WORK TASK: Your job is to set down the stretch of entries that opens with the line containing "overlaps nothing. -/" and closes with the line containing "x.1 x.2.2.2 g.unit)". Keep both end lines, copy each exactly, and add nothing.

[Stored items]
--------
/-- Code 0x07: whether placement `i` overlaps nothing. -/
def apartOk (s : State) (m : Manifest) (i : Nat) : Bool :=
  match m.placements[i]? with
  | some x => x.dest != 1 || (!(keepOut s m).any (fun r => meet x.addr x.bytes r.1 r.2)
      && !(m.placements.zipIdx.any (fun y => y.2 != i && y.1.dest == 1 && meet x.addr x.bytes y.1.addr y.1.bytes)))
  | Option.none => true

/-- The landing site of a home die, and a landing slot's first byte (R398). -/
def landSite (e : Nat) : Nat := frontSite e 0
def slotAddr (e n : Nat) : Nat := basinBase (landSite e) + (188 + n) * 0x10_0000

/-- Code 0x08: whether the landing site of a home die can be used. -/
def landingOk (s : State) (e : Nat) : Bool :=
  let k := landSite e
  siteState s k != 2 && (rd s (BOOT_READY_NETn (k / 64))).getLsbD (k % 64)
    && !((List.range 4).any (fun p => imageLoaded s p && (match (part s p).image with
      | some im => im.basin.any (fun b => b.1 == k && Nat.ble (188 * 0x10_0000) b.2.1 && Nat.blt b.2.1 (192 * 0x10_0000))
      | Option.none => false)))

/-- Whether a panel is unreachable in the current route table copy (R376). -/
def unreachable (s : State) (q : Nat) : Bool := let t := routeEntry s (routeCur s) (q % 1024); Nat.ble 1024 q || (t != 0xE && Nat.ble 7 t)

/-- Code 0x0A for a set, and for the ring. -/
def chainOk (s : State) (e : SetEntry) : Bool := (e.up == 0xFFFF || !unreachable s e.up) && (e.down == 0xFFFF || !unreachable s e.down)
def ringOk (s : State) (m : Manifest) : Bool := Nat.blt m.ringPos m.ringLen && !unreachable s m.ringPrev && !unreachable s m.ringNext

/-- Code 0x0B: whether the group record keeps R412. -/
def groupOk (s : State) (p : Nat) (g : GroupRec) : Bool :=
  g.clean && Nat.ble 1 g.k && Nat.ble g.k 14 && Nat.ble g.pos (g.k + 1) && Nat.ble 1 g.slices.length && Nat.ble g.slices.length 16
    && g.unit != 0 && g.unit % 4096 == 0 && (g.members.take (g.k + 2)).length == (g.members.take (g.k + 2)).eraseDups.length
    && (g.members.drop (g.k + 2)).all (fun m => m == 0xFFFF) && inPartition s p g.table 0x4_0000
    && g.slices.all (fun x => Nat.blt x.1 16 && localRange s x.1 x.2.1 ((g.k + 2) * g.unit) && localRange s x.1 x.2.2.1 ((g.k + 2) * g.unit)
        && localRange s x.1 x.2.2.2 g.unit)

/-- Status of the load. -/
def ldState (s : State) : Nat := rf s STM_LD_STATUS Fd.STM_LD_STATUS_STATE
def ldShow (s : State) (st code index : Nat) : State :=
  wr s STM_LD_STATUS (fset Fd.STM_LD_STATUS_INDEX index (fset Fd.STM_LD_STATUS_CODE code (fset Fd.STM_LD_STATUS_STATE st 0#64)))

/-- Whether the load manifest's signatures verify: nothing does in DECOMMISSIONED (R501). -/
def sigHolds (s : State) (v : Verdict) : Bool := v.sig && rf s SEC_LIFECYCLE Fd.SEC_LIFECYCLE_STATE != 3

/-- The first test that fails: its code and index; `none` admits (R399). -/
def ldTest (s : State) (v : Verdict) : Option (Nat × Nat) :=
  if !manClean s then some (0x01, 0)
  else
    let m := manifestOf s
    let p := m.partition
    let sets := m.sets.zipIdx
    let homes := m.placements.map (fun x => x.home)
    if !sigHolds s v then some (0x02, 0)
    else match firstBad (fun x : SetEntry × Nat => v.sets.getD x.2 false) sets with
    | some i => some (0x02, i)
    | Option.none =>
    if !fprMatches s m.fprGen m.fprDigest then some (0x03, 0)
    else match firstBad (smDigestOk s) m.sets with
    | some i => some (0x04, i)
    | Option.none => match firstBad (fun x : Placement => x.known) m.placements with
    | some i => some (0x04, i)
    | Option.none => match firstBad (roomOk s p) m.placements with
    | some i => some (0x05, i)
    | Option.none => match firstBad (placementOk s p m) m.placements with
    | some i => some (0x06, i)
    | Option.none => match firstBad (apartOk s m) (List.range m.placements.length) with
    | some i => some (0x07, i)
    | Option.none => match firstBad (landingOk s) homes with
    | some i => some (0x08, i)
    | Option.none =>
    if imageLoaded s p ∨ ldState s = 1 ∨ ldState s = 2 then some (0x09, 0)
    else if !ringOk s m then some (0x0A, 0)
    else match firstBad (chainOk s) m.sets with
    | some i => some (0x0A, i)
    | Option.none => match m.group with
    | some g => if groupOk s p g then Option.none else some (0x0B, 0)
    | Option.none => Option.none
--------
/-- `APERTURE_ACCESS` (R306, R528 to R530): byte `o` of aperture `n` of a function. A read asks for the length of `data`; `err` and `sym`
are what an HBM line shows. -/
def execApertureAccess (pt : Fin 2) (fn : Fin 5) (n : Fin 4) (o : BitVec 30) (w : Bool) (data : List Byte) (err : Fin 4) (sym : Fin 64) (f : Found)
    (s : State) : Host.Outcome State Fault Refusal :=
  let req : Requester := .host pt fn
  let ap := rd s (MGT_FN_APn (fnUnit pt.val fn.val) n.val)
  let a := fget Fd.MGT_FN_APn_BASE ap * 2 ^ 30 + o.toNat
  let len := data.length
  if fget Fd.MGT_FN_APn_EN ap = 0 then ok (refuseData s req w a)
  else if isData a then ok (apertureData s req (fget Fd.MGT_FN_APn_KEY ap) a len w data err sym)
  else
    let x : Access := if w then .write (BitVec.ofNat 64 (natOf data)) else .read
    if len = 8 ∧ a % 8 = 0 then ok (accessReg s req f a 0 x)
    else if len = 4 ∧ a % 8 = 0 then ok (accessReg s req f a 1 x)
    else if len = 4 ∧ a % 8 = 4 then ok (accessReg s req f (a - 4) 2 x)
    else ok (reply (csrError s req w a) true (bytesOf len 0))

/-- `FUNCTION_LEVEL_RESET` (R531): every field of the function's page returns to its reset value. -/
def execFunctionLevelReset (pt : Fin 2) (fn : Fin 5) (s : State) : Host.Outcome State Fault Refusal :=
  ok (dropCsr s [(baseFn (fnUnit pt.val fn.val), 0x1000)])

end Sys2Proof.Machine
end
--------
SOLUTION TO THIS PROBLEM:
/-- Code 0x07: whether placement `i` overlaps nothing. -/
def apartOk (s : State) (m : Manifest) (i : Nat) : Bool :=
  match m.placements[i]? with
  | some x => x.dest != 1 || (!(keepOut s m).any (fun r => meet x.addr x.bytes r.1 r.2)
      && !(m.placements.zipIdx.any (fun y => y.2 != i && y.1.dest == 1 && meet x.addr x.bytes y.1.addr y.1.bytes)))
  | Option.none => true

/-- The landing site of a home die, and a landing slot's first byte (R398). -/
def landSite (e : Nat) : Nat := frontSite e 0
def slotAddr (e n : Nat) : Nat := basinBase (landSite e) + (188 + n) * 0x10_0000

/-- Code 0x08: whether the landing site of a home die can be used. -/
def landingOk (s : State) (e : Nat) : Bool :=
  let k := landSite e
  siteState s k != 2 && (rd s (BOOT_READY_NETn (k / 64))).getLsbD (k % 64)
    && !((List.range 4).any (fun p => imageLoaded s p && (match (part s p).image with
      | some im => im.basin.any (fun b => b.1 == k && Nat.ble (188 * 0x10_0000) b.2.1 && Nat.blt b.2.1 (192 * 0x10_0000))
      | Option.none => false)))

/-- Whether a panel is unreachable in the current route table copy (R376). -/
def unreachable (s : State) (q : Nat) : Bool := let t := routeEntry s (routeCur s) (q % 1024); Nat.ble 1024 q || (t != 0xE && Nat.ble 7 t)

/-- Code 0x0A for a set, and for the ring. -/
def chainOk (s : State) (e : SetEntry) : Bool := (e.up == 0xFFFF || !unreachable s e.up) && (e.down == 0xFFFF || !unreachable s e.down)
def ringOk (s : State) (m : Manifest) : Bool := Nat.blt m.ringPos m.ringLen && !unreachable s m.ringPrev && !unreachable s m.ringNext

/-- Code 0x0B: whether the group record keeps R412. -/
def groupOk (s : State) (p : Nat) (g : GroupRec) : Bool :=
  g.clean && Nat.ble 1 g.k && Nat.ble g.k 14 && Nat.ble g.pos (g.k + 1) && Nat.ble 1 g.slices.length && Nat.ble g.slices.length 16
    && g.unit != 0 && g.unit % 4096 == 0 && (g.members.take (g.k + 2)).length == (g.members.take (g.k + 2)).eraseDups.length
    && (g.members.drop (g.k + 2)).all (fun m => m == 0xFFFF) && inPartition s p g.table 0x4_0000
    && g.slices.all (fun x => Nat.blt x.1 16 && localRange s x.1 x.2.1 ((g.k + 2) * g.unit) && localRange s x.1 x.2.2.1 ((g.k + 2) * g.unit)
        && localRange s x.1 x.2.2.2 g.unit)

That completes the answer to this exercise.